◆ REQUIRED WORK ◆
Within the material below, find each line bearing the word "evaluation" and present it.

◆ MATERIAL FOR THIS TASK ◆
* * * * * * * * *

-- ==== Sys2Proof/Laws/Step.lean ====
section
/-! SUPPORT. Everything exec and step can do, said once. -/

namespace Sys2Proof.Machine

/-- The meaning of `EXTRACT` is one evaluation. -/
theorem execExtract_eq (w : Word) (s : State) : execExtract w s = .next (evaluate w s) := rfl

/-- All that `exec` can answer. -/
theorem exec_cases {i : Instr} {s t : State} (h : exec i s = .next t) :
    ∃ w, i = .extract w ∧ t = evaluate w s := by
  cases i with
  | extract w => exact ⟨w, rfl, by simpa [exec, execExtract] using h.symm⟩

theorem takeLine_nil {s : State} (h : s.stimulus = []) : takeLine s = (s.bits, s) := by
  simp [takeLine, h]

theorem takeLine_cons {s : State} {w : Word} {rest : List Word} (h : s.stimulus = w :: rest) :
    takeLine s = (w, { s with stimulus := rest }) := by
  simp [takeLine, h]

/-- Taking a line leaves the block, the port and the record alone. -/
theorem takeLine_frame (s : State) :
    (takeLine s).2.block = s.block ∧ (takeLine s).2.bits = s.bits ∧ (takeLine s).2.observed = s.observed := by
  unfold takeLine
  split <;> exact ⟨rfl, rfl, rfl⟩

/-- All that `step` can do: one evaluation of the word taken. -/
theorem step_eq (s : State) : step s = .next (evaluate (takeLine s).1 (takeLine s).2) := rfl

/-- A line put in front is the one taken, and taking it gives the state back. -/
theorem takeLine_presentNext (w : Word) (s : State) : takeLine (presentNext w s) = (w, s) := rfl

end Sys2Proof.Machine
end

* * * * * * * * *

◆ ANSWER SECTION ◆
/-- The meaning of `EXTRACT` is one evaluation. -/
/-- All that `step` can do: one evaluation of the word taken. -/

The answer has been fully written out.